Thursday, 20 January 2011

AJ Not for Shadow Chancellor Then.

Regular readers of this blog will know that the charms, the talent, indeed the sheer bonhomie of the former Home Secretary Alan Johnson is something which seems to have passed me by.  Which is why i was perplexed by the AJ4PM campaign which started to gather some sort of pace in the Autumn of 2008.  Just being a safe pair of hands never seemed to me to be the best qualification to be Prime Minister or leader of your party.
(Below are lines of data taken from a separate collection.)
/-- A nibble written into a byte reads back and leaves the other nibble (20_memory R100). -/
theorem nib_same : ∀ k < 2, ∀ i < 16, ∀ b < 256, (((b &&& (0xFF - (0xF <<< (4 * k)))) ||| (i <<< (4 * k))) >>> (4 * k)) &&& 0xF = i
    ∧ (((b &&& (0xFF - (0xF <<< (4 * k)))) ||| (i <<< (4 * k))) >>> (4 * (1 - k))) &&& 0xF = (b >>> (4 * (1 - k))) &&& 0xF
    ∧ ((b &&& (0xFF - (0xF <<< (4 * k)))) ||| (i <<< (4 * k))) < 256 := by
  intro k hk i hi b hb
  interval_cases k
  · have h := (nib_or (b / 16) (by omega) i hi).1
    simp only [Nat.mul_zero, Nat.shiftLeft_zero, Nat.reduceSub, nib_and b hb, h, and15, Nat.mul_one,
      Nat.shiftRight_eq_div_pow]
    omega
  · have h := (nib_or i hi (b % 16) (by omega)).2
    have e : (b &&& (0xFF - (0xF <<< (4 * 1)))) ||| (i <<< (4 * 1)) = 16 * i + b % 16 := by
      rw [← h, ← and15, show i <<< (4 * 1) = 16 * i from by rw [Nat.shiftLeft_eq]; omega]
      rfl
    rw [e, and15, and15, and15]
    simp only [Nat.mul_one, Nat.reduceSub, Nat.mul_zero, Nat.shiftRight_eq_div_pow]
    omega

/-- WriteIndex inside a level: the index reads back cut to its width, every other item stays (40_color_model R160). -/
theorem writeIndex_spec {D : Desc} (hw : D.wf = true) (hc : D.comp = 0) (hp : D.palMode ≠ palNone) {m : Memory} {h : Word} {w hh x y : Nat} (idx : Nat)
    (hb : m.inBounds h 0 (D.rawSize w hh) = true) (hx : x < w) (hy : y < hh) :
    ∃ m', writeIndex m h w D x y idx = some m'
      ∧ readItem m' h w D x y = some (if D.palMode = pal4 then idx % 16 else idx % 256)
      ∧ (∀ x' y', x' < w → y' < hh → (x', y') ≠ (x, y) → readItem m' h w D x' y' = readItem m h w D x' y') := by
  have hl := item_in_level hw hc hx hy
  have hi : m.inBounds h (itemOffset D w x y) (itemBytes D) = true := inBounds_mono hb (by omega)
  have hk := (raw_wf hw hc).2.2.2 hp
  by_cases h4 : D.depth = 4
  · have hp4 : D.palMode = pal4 := by
      rcases hk with ⟨a, -⟩ | ⟨-, b⟩
      · exact a
      · rw [h4] at b; exact absurd b (by decide)
    simp only [itemBytes, h4, if_true] at hi
    obtain ⟨b, hr, hlt⟩ := read_of_inBounds hi
    have hlt' : b < 256 := by simpa using hlt
    have hn := nib_same (x % 2) (Nat.mod_lt _ (by norm_num)) (idx &&& 0xF) (by rw [and15]; exact Nat.mod_lt _ (by norm_num)) b hlt'
    refine ⟨_, by simp only [writeIndex, h4, if_true, hr]; exact write_of_inBounds _ hi, ?_, ?_⟩
    · simp only [readItem, h4, if_true]
      rw [read_put_same _ hi, Option.map_some, Nat.mod_eq_of_lt (by simpa using hn.2.2), hn.1, hp4, and15]; simp
    · intro x' y' hx' hy' hne
      simp only [readItem, h4, if_true]
      have hi' : m.inBounds h (itemOffset D w x' y') 1 = true := by
        have := item_in_level hw hc hx' hy'
        simp only [itemBytes, h4, if_true] at this
        exact inBounds_mono hb (by omega)
      by_cases he : itemOffset D w x' y' = itemOffset D w x y
      · rw [he, read_put_same _ hi, hr, Option.map_some, Option.map_some, Nat.mod_eq_of_lt (by simpa using hn.2.2)]
        have hx2 : x' % 2 = 1 - x % 2 := by
          have h1 := item_in_row (raw_depth hw hc) hx
          have h1' := item_in_row (raw_depth hw hc) hx'
          have h2 := rowBytes_le_pitch w D.depth.toNat D.rowAlign.toNat (raw_wf hw hc).1
          have h7 : D.pitch w = pitch w D.depth.toNat D.rowAlign.toNat := rfl
          rw [← h7] at h2
          simp only [itemOffset, itemBytes, h4, if_true] at h1 h1' he
          simp only [h4] at h2
          generalize D.pitch w = Pt at *
          rcases lt_trichotomy y' y with h | h | h
          · have h3 : (y' + 1) * Pt ≤ y * Pt := Nat.mul_le_mul_right _ h
            have h5 : (y' + 1) * Pt = y' * Pt + Pt := by ring
            omega
          · subst h
            have : x' ≠ x := fun e => hne (by rw [e])
            omega
          · have h3 : (y + 1) * Pt ≤ y' * Pt := Nat.mul_le_mul_right _ h
            have h5 : (y + 1) * Pt = y * Pt + Pt := by ring
            omega
        rw [hx2, hn.2.1]
      · rw [read_put_other (.inr (by omega))]
  · have h8 : D.depth.toNat = 8 := by
      rcases hk with ⟨-, a | a⟩ | ⟨-, a⟩
      · exact absurd a h4
      · rw [a]; rfl
      · rw [a]; rfl
    rw [itemBytes_direct h4, itemOffset_direct h4, h8] at hi
    simp only [Nat.reduceDiv, Nat.mul_one] at hi
    have e : ∀ v, writeIndex m h w D x y idx = m.write h (y * D.pitch w + x) 1 v → v = (if D.palMode = pal4 then idx % 16 else idx % 256) →
        ∃ m', writeIndex m h w D x y idx = some m'
      ∧ readItem m' h w D x y = some (if D.palMode = pal4 then idx % 16 else idx % 256)
      ∧ (∀ x' y', x' < w → y' < hh → (x', y') ≠ (x, y) → readItem m' h w D x' y' = readItem m h w D x' y') := by
      intro v hv hve
      refine ⟨_, by rw [hv]; exact write_of_inBounds _ hi, ?_, ?_⟩
      · unfold readItem; rw [if_neg h4, itemOffset_direct h4, h8]
        simp only [Nat.reduceDiv, Nat.mul_one]
        rw [read_put_same _ hi, ← hve, Nat.mod_eq_of_lt]
        rw [hve]; split <;> omega
      · intro x' y' hx' hy' hne
        have ha := items_apart hw hc h4 hx hx' hne
        unfold readItem; rw [if_neg h4, if_neg h4, itemOffset_direct h4, h8]
        rw [itemBytes_direct h4, itemOffset_direct h4, itemOffset_direct h4, h8] at ha
        simp only [Nat.reduceDiv, Nat.mul_one] at ha ⊢
        exact read_put_other (.inr ha)
    by_cases hp4 : D.palMode = pal4
    · exact e (idx &&& 0x0F) (by simp only [writeIndex]; rw [if_neg h4, if_pos hp4]) (by rw [if_pos hp4]; exact and15 _)
    · exact e (idx &&& 0xFF) (by simp only [writeIndex]; rw [if_neg h4, if_neg hp4]) (by rw [if_neg hp4]; exact and255 _)

/-- A byte and the value of the one-byte read at it. -/
theorem byte?_of_read {m : Memory} {h : Word} {off v : Nat} (hr : m.read h off 1 = some v) :
    ∃ b : Byte, m.byte? h off = some b ∧ b.toNat = v := by
  unfold Memory.read Memory.readBytes at hr
  unfold Memory.byte?
  cases hf : m.find h with
  | none => rw [hf] at hr; simp at hr
  | some b =>
    rw [hf] at hr
    simp only at hr ⊢
    split at hr
    · next hl => rw [if_pos (by omega)]; exact ⟨_, rfl, by simpa [readCells, leValue] using hr⟩
    · simp at hr

theorem nib_high : ∀ b < 256, ∀ i < 16, ((b &&& 240) ||| i) / 16 = b / 16 ∧ ((b &&& 240) ||| i) < 256 := by decide +kernel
Being a safe pair of hands has been exactly what Johnson has proved not to be when Ed Milliband appointed him to shadow Gideon Osborne as the oppositions main finance spokesman.  Speaking out against the 50% tax band was not a good start – especially as this was a policy that Milliband the younger wanted to pursue.  Making a series of gaffes was precisely what Johnson & Milliband did not need to look competent.  Johnson admitted that he would need to do his homework, but to make gaffes about NI rates seemed to show that Johnson was not on top of his brief.  His resignation avoids a potential headache for Milliband the younger down the line, with stories circulating that Johnson & Milliband had several disagreements over policy – tax and over Higher education funding.  Johnson, in short, was looking more and more out of his depth.  He was the present once…

Johnson’s replacement is Guido Fawkes favourite Labour politician, Ed Balls.  I wonder if his combative style might be best suited to shadowing Osborne (as opposed to being Chancellor), as I think that Osborne has had too much of an easy ride since the election.  It is worth noting however that those with the top jobs in Labour are all former Brown acolytes.  Balls and the new Shadow Foreign Secretary Douglas Alexander both worked for Brown before the 1997 General Election, while Milliband also worked for Brown, while he was at the Treasury.  I can’t see the Blairite sect being happy.